Мы, кажется, шли по парку тогда, она улыбалась, крутила в руках веточку. А тут остановилась, улыбка сошла, веточку отбросила.
— Я хочу посмотреть, что она оставила нам на этот раз.
— Все то же: шкатулка, в которой, подозреваю, дневник. Деньги, кольца. Все то же.
— Любопытная традиция у нас складывается, — поморщилась Катя. — Если это дневник, я хочу прочесть его.
Она повернулась ко мне, и я не сразу поняла, что прочесть она его хочет не когда-нибудь, а сейчас, сию же минуту.
— Дело в том, — заикнулась было я, — что она взяла с меня клятву. И я поклялась ей, что никогда не прочту того, что в дневнике написано.
— Ты не станешь читать? — удивилась Катя.
— Знаешь, эта история сильно попахивает чертовщиной, а я, как ты знаешь, дама суеверная. К тому же клятва эта…
— Подумаешь, — спокойно заметила Катя, — тебе нет нужды читать этот дневник. Я потом все расскажу тебе.
— Но как жe…
— Я никому никакой клятвы не давала, — отрезала она.

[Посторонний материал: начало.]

/-- R151: the encoding of a value has the least length that holds it, lengths change exactly at the thresholds, and
what Encode stores and Write sends is that encoding. -/
def Obligations.EncodingsAreMinimal : Prop :=
  ∀ f : Family,
    (∀ v bs, encodeBytes f v = some bs →
      minlen f v = some bs.length ∧ (∃ t < 2 ^ K f, bs.length = LEN f t ∧ v < 2 ^ PBITS f t) ∧
      ∀ t < 2 ^ K f, v < 2 ^ PBITS f t → bs.length ≤ LEN f t) ∧
    (∀ t < 2 ^ K f, classOf f (2 ^ PBITS f t - 1) = some t ∧
      classOf f (2 ^ PBITS f t) = if t + 1 < 2 ^ K f then some (t + 1) else none) ∧
    (∀ s t : State, s.busy = false → exec (encInstr f) s = .next t → t.portOps ≠ s.portOps →
      ∃ bs, encodeBytes f s.val.toNat = some bs ∧ t.portOps = s.portOps ++ memWriteOps s.base bs) ∧
    (∀ s t : State, s.busy = false → exec (wrInstr f) s = .next t → t.portOps ≠ s.portOps →
      ∃ bs, encodeBytes f s.val.toNat = some bs ∧ t.portOps = s.portOps ++ [.streamWrite bs])

/-- R152: the family's bound and every larger value fail with ValueTooLarge; one less than the bound succeeds. -/
def Obligations.DomainBoundaryIsExclusive : Prop :=
  ∀ (f : Family) (s : State), s.busy = false →
    (BOUND f ≤ s.val.toNat →
      (goodBuffer s → ∃ t, exec (encInstr f) s = .next t ∧ t.rerr = 1) ∧
      (∃ t, exec (wrInstr f) s = .next t ∧ t.busy = false ∧ t.rerr = 1)) ∧
    (s.val.toNat = BOUND f - 1 →
      (goodBuffer s → LEN f (tmax f) ≤ s.len → ∃ t, exec (encInstr f) s = .next t ∧ t.rerr = 0) ∧
      (∃ t, transact (wrInstr f) [.write .all] s = .next t ∧ t.busy = false ∧ t.rerr = 0))

/-- R153, R154: an Encode into a buffer one byte short fails and leaves memory alone, into one of the minimal length it
succeeds; a Decode of the first bytes of an encoding, fewer than its tag declares, fails with InvalidEncoding; of none,
with BufferEmpty. -/
def Obligations.BufferLengthsAreExact : Prop :=
  ∀ (f : Family) (s : State), s.busy = false → goodBuffer s →
    (∀ L, minlen f s.val.toNat = some L →
      (s.len = L - 1 → ∃ t, exec (encInstr f) s = .next t ∧ t.rerr = 2 ∧ t.rcnt = 0 ∧ t.mem = s.mem) ∧
      (s.len = L → ∃ t, exec (encInstr f) s = .next t ∧ t.rerr = 0 ∧ t.rcnt.toNat = L)) ∧
    (1 ≤ s.len → s.len < lengthOf f (s.mem.byteAt s.base) →
      ∃ t, exec (decInstr f) s = .next t ∧ t.rerr = 4 ∧ t.rcnt = 0 ∧ t.rval = 0) ∧
    (s.len = 0 → ∃ t, exec (decInstr f) s = .next t ∧ t.rerr = 3 ∧ t.rcnt = 0 ∧ t.rval = 0)

/-- R155: on the same bytes, canonical or not, Read from a stream that holds them and Decode of a buffer that holds them
agree: the same value and count on success, StreamEmpty against BufferEmpty, InvalidEncoding on both, with the counts
of R173.  The Read runs from a connected source, its steps taken together: the model's form, log 15. -/
def Obligations.ReadAndDecodeAgree : Prop :=
  ∀ (f : Family) (bs : List Byte) (s u : State), s.busy = false → u.busy = false → u.len = bs.length →
    goodBuffer u → u.mem.readBytes u.base u.len = bs →
    ∃ t w, readFrom f bs s = .next t ∧ exec (decInstr f) u = .next w ∧
      match decodeBytes f bs with
      | .value v L =>
        t.rerr = 0 ∧ w.rerr = 0 ∧ t.rval = BitVec.ofNat 64 v ∧ w.rval = t.rval ∧ t.rcnt.toNat = L ∧ w.rcnt = t.rcnt
      | .truncated _ => t.rerr = 4 ∧ w.rerr = 4 ∧ t.rcnt.toNat = bs.length ∧ w.rcnt = 0
      | .empty => t.rerr = 5 ∧ w.rerr = 3 ∧ t.rcnt = 0 ∧ w.rcnt = 0

/-- R157: WR.f offers exactly the bytes ENC.f stores, and both fail with ValueTooLarge for the same values. -/
def Obligations.WriteOffersWhatEncodeStores : Prop :=
  ∀ (f : Family) (s t u : State), s.busy = false → exec (encInstr f) s = .next t → exec (wrInstr f) s = .next u →
    (t.rerr = 1 ↔ u.busy = false) ∧ (u.busy = false → u.rerr = 1 ∧ u.portOps = s.portOps) ∧
    (u.busy = true → ∃ bs, encodeBytes f s.val.toNat = some bs ∧ u.portOps = s.portOps ++ [.streamWrite bs] ∧
      (t.rerr = 0 → t.mem.readBytes s.base bs.length = bs ∧ t.rcnt.toNat = bs.length))

/-- R159: re-encoding what was decoded gives the same bytes exactly when they were canonical, and shorter ones
otherwise. -/
def Obligations.ReencodingIsTheIdentityOnCanonicalInput : Prop :=
  ∀ (f : Family) (bs : List Byte) (v L : Nat), decodeBytes f bs = .value v L →
    (encodeBytes f v = some (bs.take L) ↔ minlen f v = some L) ∧
    (minlen f v ≠ some L → ∃ cs, encodeBytes f v = some cs ∧ cs.length < L)

/-- R160: within a family no encoding is a proper prefix of another, so a concatenation of encodings splits in one way
only. -/
def Obligations.EncodingsAreSelfDelimiting : Prop :=
  ∀ (f : Family) (a b x y : List Byte) (u v : Nat),
    decodeBytes f a = .value u a.length → decodeBytes f b = .value v b.length → a ++ x = b ++ y →
      a = b ∧ x = y ∧ u = v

Я сдержала слово, действительно была всегда склонна ко всякой мистике, ну не могла переступить через это. Тем более после, когда Катя мне все рассказала. Ее неспроста потянуло к этому дневнику. Она была слишком близка со смертью в тот момент. Она потеряла любимого. Она была в том же положении, что и автор дневника. Может быть, она еще помнила то наше первое прочтение, когда мы, две несмышленые девчонки, приняли этот дневник за сказку, прочитанную на ночь.
Не знаю, что моя сестра хотела отыскать в дневнике. Может быть, тогда ее одолевала мысль последовать за своим мужем. Искала рецепт. Но когда прочитала…

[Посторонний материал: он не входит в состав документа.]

-- ==== Sys2Proof/Laws/Datapath.lean ====
section
/-! SUPPORT. Bytes and words: cutting a word into bytes and joining bytes into a word are inverse, and the size facts
of the family tables. -/

namespace Sys2Proof.Machine

theorem shiftLeft_or (w p v : Nat) (h : v < 2 ^ p) : (w <<< p) ||| v = w * 2 ^ p + v := by
  rw [← Nat.shiftLeft_add_eq_or_of_lt h, Nat.shiftLeft_eq]

theorem length_bytesBE (n w : Nat) : (bytesBE n w).length = n := by
  induction n with
  | zero => rfl
  | succ n ih => simp [bytesBE, ih]

theorem joinBE_concat (bs : List Byte) (b : Byte) : joinBE (bs ++ [b]) = joinBE bs * 2 ^ 8 + b.toNat := by
  rw [joinBE, List.foldl_append, List.foldl_cons, List.foldl_nil, shiftLeft_or _ _ _ b.isLt]
  rfl

theorem joinBE_append (xs ys : List Byte) : joinBE (xs ++ ys) = joinBE xs * 2 ^ (8 * ys.length) + joinBE ys := by
  induction ys using List.reverseRecOn with
  | nil => simp [joinBE]
  | append_singleton ys b ih =>
    rw [← List.append_assoc, joinBE_concat, joinBE_concat, ih, List.length_append, List.length_singleton,
      Nat.mul_add, Nat.pow_add]
    ring

theorem joinBE_cons (b : Byte) (bs : List Byte) :
    joinBE (b :: bs) = b.toNat * 2 ^ (8 * bs.length) + joinBE bs := by
  have h := joinBE_append [b] bs
  simpa [joinBE] using h

theorem joinBE_lt (bs : List Byte) : joinBE bs < 2 ^ (8 * bs.length) := by
  induction bs with
  | nil => simp [joinBE]
  | cons b bs ih =>
    rw [joinBE_cons, List.length_cons, Nat.mul_add, Nat.add_comm, Nat.pow_add]
    have hb : (b.toNat + 1) * 2 ^ (8 * bs.length) ≤ 2 ^ 8 * 2 ^ (8 * bs.length) :=
      Nat.mul_le_mul_right _ b.isLt
    rw [Nat.add_mul] at hb
    simp only [Nat.mul_one]
    rw [Nat.mul_comm (2 ^ (8 * bs.length))]
    omega

theorem joinBE_bytesBE (n w : Nat) : joinBE (bytesBE n w) = w % 2 ^ (8 * n) := by
  induction n with
  | zero => simp [bytesBE, joinBE, Nat.mod_one]
  | succ n ih =>
    rw [bytesBE, joinBE_cons, length_bytesBE, ih, BitVec.toNat_ofNat, Nat.shiftRight_eq_div_pow, Nat.mul_add,
      Nat.pow_add, Nat.mod_mul, Nat.mul_one, Nat.mul_comm, Nat.add_comm]

/-- The bytes of a word do not depend on what stands above them. -/
theorem bytesBE_add_mul (n w k : Nat) : bytesBE n (w + k * 2 ^ (8 * n)) = bytesBE n w := by
  induction n generalizing w k with
  | zero => rfl
  | succ n ih =>
    have hsplit : w + k * 2 ^ (8 * (n + 1)) = w + (k * 2 ^ 8) * 2 ^ (8 * n) := by
      rw [Nat.mul_add, Nat.pow_add]
      ring
    have hbyte : BitVec.ofNat 8 ((w + k * 2 ^ 8 * 2 ^ (8 * n)) / 2 ^ (8 * n)) = BitVec.ofNat 8 (w / 2 ^ (8 * n)) := by
      rw [Nat.add_mul_div_right _ _ (Nat.two_pow_pos _)]
      apply BitVec.eq_of_toNat_eq
      simp only [BitVec.toNat_ofNat]
      omega
    rw [hsplit, bytesBE, bytesBE, ih, Nat.shiftRight_eq_div_pow, Nat.shiftRight_eq_div_pow, hbyte]

theorem bytesBE_joinBE (bs : List Byte) : bytesBE bs.length (joinBE bs) = bs := by
  induction bs with
  | nil => rfl
  | cons b bs ih =>
    have htop : BitVec.ofNat 8 (joinBE (b :: bs) / 2 ^ (8 * bs.length)) = b := by
      rw [joinBE_cons, Nat.mul_comm, Nat.mul_add_div (Nat.two_pow_pos _), Nat.div_eq_of_lt (joinBE_lt bs)]
      simp
    rw [List.length_cons, bytesBE, Nat.shiftRight_eq_div_pow, htop, joinBE_cons, Nat.add_comm, bytesBE_add_mul, ih]

/-! ### The family tables -/

theorem K_pos (f : Family) : 0 < K f := by cases f <;> decide

theorem K_le (f : Family) : K f ≤ 2 := by cases f <;> decide

theorem LEN_pos (f : Family) (t : Nat) : 0 < LEN f t := by cases f <;> simp [LEN]

theorem LEN_le (f : Family) (t : Nat) (h : t < 2 ^ K f) : LEN f t ≤ 8 := by
  cases f <;> simp only [K] at h <;> interval_cases t <;> decide

theorem PBITS_add_K (f : Family) (t : Nat) : PBITS f t + K f = 8 * LEN f t := by
  have := LEN_pos f t
  have := K_le f
  unfold PBITS
  omega

theorem tagOf_lt (f : Family) (b : Byte) : tagOf f b < 2 ^ K f := by
  have := b.isLt
  cases f <;> simp only [tagOf, K, Nat.shiftRight_eq_div_pow] <;> omega

theorem lengthOf_pos (f : Family) (b : Byte) : 0 < lengthOf f b := LEN_pos _ _

theorem lengthOf_le (f : Family) (b : Byte) : lengthOf f b ≤ 8 := LEN_le _ _ (tagOf_lt f b)

theorem length_pack (f : Family) (t v : Nat) : (pack f t v).length = LEN f t := length_bytesBE _ _

end Sys2Proof.Machine
end

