-- ==== Sys2Proof/Tests/Slice0.lean ====
section
/-! SUPPORT. The model's own tests.  Expected results come from the spec: its encoding tables (30_encoding.md), the examples
of the command rules and 95_test_vectors.md.  The second part shows, for every statement with hypotheses, a state and
operands that meet them. -/

namespace Sys2Proof.Tests

open Sys2Proof Sys2Proof.Machine Sys2Proof.Claims

/-! ### Decoding: words written out from R51 to R53, R61, R62 -/

theorem test_decode_enc :
    decode .command [0b0000] = .ok (.encN, []) ∧ decode .command [0b0001] = .ok (.encM, []) ∧
    decode .command [0b0010] = .ok (.encW, []) := by decide

theorem test_decode_wr :
    decode .command [0b0100] = .ok (.wrN, []) ∧ decode .command [0b0101] = .ok (.wrM, []) ∧
    decode .command [0b0110] = .ok (.wrW, []) := by decide

theorem test_decode_dec :
    decode .command [0b1000] = .ok (.decN, []) ∧ decode .command [0b1001] = .ok (.decM, []) ∧
    decode .command [0b1010] = .ok (.decW, []) := by decide

theorem test_decode_rd :
    decode .command [0b1100] = .ok (.rdN, []) ∧ decode .command [0b1101] = .ok (.rdM, []) ∧
    decode .command [0b1110] = .ok (.rdW, []) := by decide

theorem test_decode_reserved :
    decode .command [0b0011] = .ok (.reserved3, []) ∧ decode .command [0b0111] = .ok (.reserved7, []) ∧
    decode .command [0b1011] = .ok (.reservedB, []) ∧ decode .command [0b1111] = .ok (.reservedF, []) := by decide

theorem test_decode_narrow_items :
    decode (.data .narrow) [0b01111111] = .ok (.nL1 0x7F, []) ∧
    decode (.data .narrow) [0b10010010, 0b00110100] = .ok (.nL2 0x1234, []) := by decide

theorem test_decode_medium_items :
    decode (.data .medium) [0b00111111] = .ok (.mL1 0x3F, []) ∧
    decode (.data .medium) [0b01010010, 0b00110100] = .ok (.mL2 0x1234, []) ∧
    decode (.data .medium) [0b10000001, 0b00100011, 0b01000101] = .ok (.mL3 0x12345, []) ∧
    decode (.data .medium) [0b11101011, 0b11001101, 0b11101111, 0b00000001] = .ok (.mL4 0x2BCDEF01, []) := by decide

theorem test_decode_wide_items :
    decode (.data .wide) [0b00111111] = .ok (.wL1 0x3F, []) ∧
    decode (.data .wide) [0b01010010, 0b00110100] = .ok (.wL2 0x1234, []) ∧
    decode (.data .wide) [0b10101011, 0b11001101, 0b11101111, 0b00000001] = .ok (.wL4 0x2BCDEF01, []) ∧
    decode (.data .wide) [0b11000001, 0x23, 0x45, 0x67, 0x89, 0xAB, 0xCD, 0xEF] =
      .ok (.wL8 0x0123456789ABCDEF, []) := by decide

/-- Every way a decoder refuses, and a non-canonical item accepted (R58). -/
theorem test_decode_refuses :
    decode .command [] = .error .empty ∧ decode .command [0x10] = .error .notACommandWord ∧
    decode (.data .wide) [] = .error .empty ∧ decode (.data .medium) [0x80, 0x40] = .error .truncated ∧
    decode (.data .wide) [0x40, 0x05] = .ok (.wL2 5, []) := by decide

/-- Table words as the opcode table numbers them: the second byte is bits 15 to 8. -/
theorem test_decodeTableWord :
    decodeTableWord 8 0x2 = some .encW ∧ decodeTableWord 8 0x5A = some (.nL1 0x5A) ∧
    decodeTableWord 16 0x3492 = some (.nL2 0x1234) ∧ decodeTableWord 24 0x452381 = some (.mL3 0x12345) ∧
    decodeTableWord 64 0xEFCDAB89674523C1 = some (.wL8 0x0123456789ABCDEF) ∧
    decodeTableWord 8 0x80 = none := by decide

/-! ### Well-formedness: an ill-formed term for each check -/

theorem test_config_wf_refuses :
    Config.wf { addrW := 3, teW := 8, notOrdinary := [] } = false ∧ Config.wf { addrW := 16, teW := 0, notOrdinary := [] } = false ∧
    Config.wf { addrW := 4, teW := 1, notOrdinary := [] } = true := by decide

theorem test_stop_reason_fits_refuses :
    StopReason.fits 4 (.err 16) = false ∧ StopReason.fits 4 (.err 15) = true ∧ StopReason.fits 4 .eoi = true := by decide

theorem test_read_answer_fits_refuses :
    ReadAnswer.fits 3 8 (.full [1, 2]) = false ∧ ReadAnswer.fits 3 8 (.full [1, 2, 3, 4]) = false ∧
    ReadAnswer.fits 3 8 (.short [1, 2, 3] .eoi) = false ∧ ReadAnswer.fits 3 8 (.short [1] (.err 256)) = false ∧
    ReadAnswer.fits 3 8 (.full [1, 2, 3]) = true ∧ ReadAnswer.fits 3 8 (.short [1, 2] (.err 255)) = true := by decide

theorem test_write_answer_fits_refuses :
    WriteAnswer.fits 2 8 (.partOnly 2 0) = false ∧ WriteAnswer.fits 2 8 (.partOnly 1 256) = false ∧
    WriteAnswer.fits 2 8 (.partOnly 1 255) = true ∧ WriteAnswer.fits 2 8 .all = true := by decide

/-- A small parameter choice: the addresses 12 and 13 are not ordinary memory. -/
abbrev c4 : Config := { addrW := 4, teW := 8, notOrdinary := [{ base := 12, size := 2 }] }

theorem test_line_wf_refuses :
    Line.wf c4 [] ⟨none, .enc .narrow 16 1 0⟩ = false ∧ Line.wf c4 [] ⟨none, .enc .narrow 0 16 0⟩ = false ∧
    Line.wf c4 [] ⟨none, .dec .wide 16 0⟩ = false ∧ Line.wf c4 [] ⟨none, .dec .wide 0 16⟩ = false ∧
    Line.wf c4 [] ⟨none, .jok 1⟩ = false ∧ Line.wf c4 [] ⟨none, .jerr 1⟩ = false ∧
    Line.wf c4 [] ⟨none, .store 16 0⟩ = false ∧
    Line.wf c4 [] ⟨none, .store 13 0⟩ = false ∧ Line.wf c4 [] ⟨none, .store 14 0⟩ = true ∧
    Line.wf c4 [] ⟨none, .enc .narrow 15 15 0⟩ = true := by decide

theorem test_script_wf_refuses :
    scriptWf c4 [⟨none, .log⟩, ⟨none, .jok 7⟩] = false ∧ scriptWf c4 [⟨some 7, .log⟩, ⟨none, .jok 7⟩] = true := by decide

theorem test_canonical :
    Instr.canonical (.wL2 5) = false ∧ Instr.canonical (.wL2 0x40) = true ∧ Instr.canonical .encN = true := by decide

Катя никогда не могла оставаться равнодушной, если на ее глазах творилось некое беззаконие, не в смысле нарушения Уголовного кодекса, хотя и это тоже отчасти, а в смысле нарушения кодекса нравственного.

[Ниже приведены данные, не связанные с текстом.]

-- ==== Sys2Proof/Machine/Flags.lean ====
section
/-! DEFINITION. Notice causes, the raising of a cause, the output pins computed from the state, and the flags of the
synchronization states. -/

namespace Sys2Proof.Machine

/-- The notice causes (10.7.8). -/
inductive Cause where
  | syncChange | timeJump | correctionLimit | unheard | coldstartFail | peerChange | duplicateStation | holdChange
  | ringLow | ringLost | reportReady | sendOverflow | swapDone | swapSkipped | swapStale
  deriving DecidableEq, Repr

/-- The bit of a cause in a cause set (10.7.8). -/
def Cause.bit : Cause → Nat
  | .syncChange => 0
  | .timeJump => 1
  | .correctionLimit => 2
  | .unheard => 3
  | .coldstartFail => 4
  | .peerChange => 5
  | .duplicateStation => 6
  | .holdChange => 7
  | .ringLow => 8
  | .ringLost => 9
  | .reportReady => 10
  | .sendOverflow => 11
  | .swapDone => 12
  | .swapSkipped => 13
  | .swapStale => 14

/-- The set of one cause. -/
def Cause.mask (c : Cause) : Word16 := BitVec.ofNat 16 (2 ^ c.bit)

/-- A block raises a cause: it joins the pending set and the raised-since-read set (R192). -/
def raise (c : Cause) (s : State) : State :=
  { s with notice := { s.notice with pending := s.notice.pending ||| c.mask, raised := s.notice.raised ||| c.mask } }

/-- NOTICE_N is driven LOW while the pending set and the mask have a cause in common (R193). -/
def State.noticeLow (s : State) : Bool := s.notice.pending &&& s.notice.mask != 0

/-- BTXEN is enabled while the own frame is in flight (R38, R39, R60). -/
def State.btxEnabled (s : State) : Bool := s.roundCtl.inFlight.isSome

/-- The bit at a place of a line octet: dominant start bit, eight data bits with the least significant first, recessive
stop bit (R37). True is recessive. -/
def lineBit (o : Octet) (place : Nat) : Bool :=
  if place = 0 then false else if place = 9 then true else o.getLsbD (place - 1)

/-- The own frame's bit with a number, counted from the start bit of the start delimiter; true is recessive (R37). -/
def OwnFrame.bitAt (f : OwnFrame) (bit : Nat) : Bool := lineBit (f.octets.getD (bit / 10) 0xFF) (bit % 10)

/-- The bit on BTX in this step, true for recessive; none while the transmitter is not enabled (R37). -/
def State.btx (s : State) : Option Bool :=
  s.roundCtl.inFlight.map fun f => f.bitAt ((s.timebase.stepNo - f.begun) / s.profile.bitPeriods)

/-- Reference periods that a frame of k octets takes on the line (R37). -/
def framePeriods (p : Profile) (octets : Nat) : Nat := octets * 10 * p.bitPeriods

/-- The states in which rounds run (R5). -/
def roundsRun : Sync → Bool
  | .off => false
  | .listen => false
  | .coldstart => true
  | .joining => true
  | .synced => true
  | .holdover => true

/-- The end of the current round (R6). -/
def roundEndInstant (s : State) : NT := ntAdd s.timebase.rs s.profile.period

/-- The step has reached the end of the current round, and that end has not been taken (R6). -/
def roundEndDue (s : State) : Bool := roundsRun s.timebase.sync && reached s.timebase.nt (roundEndInstant s)

/-- The states in which the station's time is trusted: marks are synced (R68), items are handed on (R33), the cycle unit
forms fire lists (R127). -/
def trusted : Sync → Bool
  | .off => false
  | .listen => false
  | .coldstart => false
  | .joining => false
  | .synced => true
  | .holdover => true

/-- The reason set as a coded value: bit 0 SYNC, bit 1 LINE, bit 2 COMMAND (R199). The other bits of its octet, which no
rule names, are 0 (DESIGN CHOICE, assumption 18). -/
def HoldUnit.reasons (h : HoldUnit) : Nat :=
  h.reasonSync.toNat + 2 * h.reasonLine.toNat + 4 * h.reasonCommand.toNat

/-- No reason stands. -/
def HoldUnit.noReason (h : HoldUnit) : Bool := !h.reasonSync && !h.reasonLine && !h.reasonCommand

end Sys2Proof.Machine
end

— Послушай, — сказала она мне, закрыв дневник. — Эта тетушка ее была ненормальная, насколько ты помнишь. Но племянница даст тетушке фору, поверь мне.
— Наверно, ты, как бы невзначай, хочешь поведать мне о его содержании, — напомнила я ей о том, что на этот раз мы читали дневник не вслух, и я понятия не имею о чем идет речь.
Я сдержала клятву. Не читала дневник. До сих пор не читала. Но не клялась, что не стану слушать, когда мне его перескажут. И не обещала никому не давать его. Поэтому я знаю все, что в нем, хотя открывала его в последний раз в детстве. Странный дневник преследовал нашу семью на протяжении стольких лет. Иногда мне казалось, что это злой рок преследует нас. Но когда я думаю о том, какой злой рок преследует вас, — она посмотрела на нас с Евой, — мои собственные нравственные угрызения кажутся мне смешными. Я не понимаю и никогда не пойму, почему она выбрала именно нас. Случайность, вы скажете? Не думаю. В этой истории мало случайностей. Мы все ходим по кругу, проходим какое-то испытание. И никак не можем пройти. Прочитав о том, что знакомая нам с детства история повторилась и вновь закончилась трагедией, а женщина отправилась куда-то в будущее творить ее в третий раз, мы с сестрой задумались. Неужели мы будем сидеть сложа руки и допустим, чтобы все эти бесчинства повторялись? Но с другой стороны — что мы могли сделать? Отправиться за ней? Но, даже если бы мы знали способ, вряд ли распорядились бы собственной жизнью так безрассудно.